## What you have to do
Would you please return the lines of the entries below starting at the line that has "def execLd (dr" and ending at the line that has "sets COND. -/", both included, exactly as they are?

▼

-- ==== Sys2Proof/Machine/Load.lean ====
section
/-! DEFINITION. The load instructions (42_load.md). Every read goes through `memRead`; a poll Error raises
Fatal(IO) before DR is written. -/

namespace Sys2Proof
namespace Machine

/-- `x[DR] <- MemRead(ea, 1); SetCC(x[DR])`, shared by the three loads. -/
def loadInto (dr : Reg) (ea : Word) (s : State) : Outcome :=
  (memRead ea s).andThen fun v s1 => .next (s1.writeResult dr v)

/-- LD (R108). -/
def execLd (dr : Reg) (off9 : BitVec 9) (s : State) : Outcome :=
  loadInto dr (pcRelative off9 s) s

/-- LDI (R109): the pointer is read first, then what it points to. -/
def execLdi (dr : Reg) (off9 : BitVec 9) (s : State) : Outcome :=
  (indirectAddress off9 s).andThen fun p s1 => loadInto dr p s1

/-- LDR (R110): BaseR is read before DR is written. -/
def execLdr (dr baseR : Reg) (off6 : BitVec 6) (s : State) : Outcome :=
  loadInto dr (baseOffset baseR off6 s) s

/-- LEA (R111): an address, not a load; it reads no memory and sets COND. -/
def execLea (dr : Reg) (off9 : BitVec 9) (s : State) : Outcome :=
  .next (s.writeResult dr (pcRelative off9 s))

end Machine
end Sys2Proof
end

▲

## Result below
def execLd (dr : Reg) (off9 : BitVec 9) (s : State) : Outcome :=
  loadInto dr (pcRelative off9 s) s

/-- LDI (R109): the pointer is read first, then what it points to. -/
def execLdi (dr : Reg) (off9 : BitVec 9) (s : State) : Outcome :=
  (indirectAddress off9 s).andThen fun p s1 => loadInto dr p s1

/-- LDR (R110): BaseR is read before DR is written. -/
def execLdr (dr baseR : Reg) (off6 : BitVec 6) (s : State) : Outcome :=
  loadInto dr (baseOffset baseR off6 s) s

/-- LEA (R111): an address, not a load; it reads no memory and sets COND. -/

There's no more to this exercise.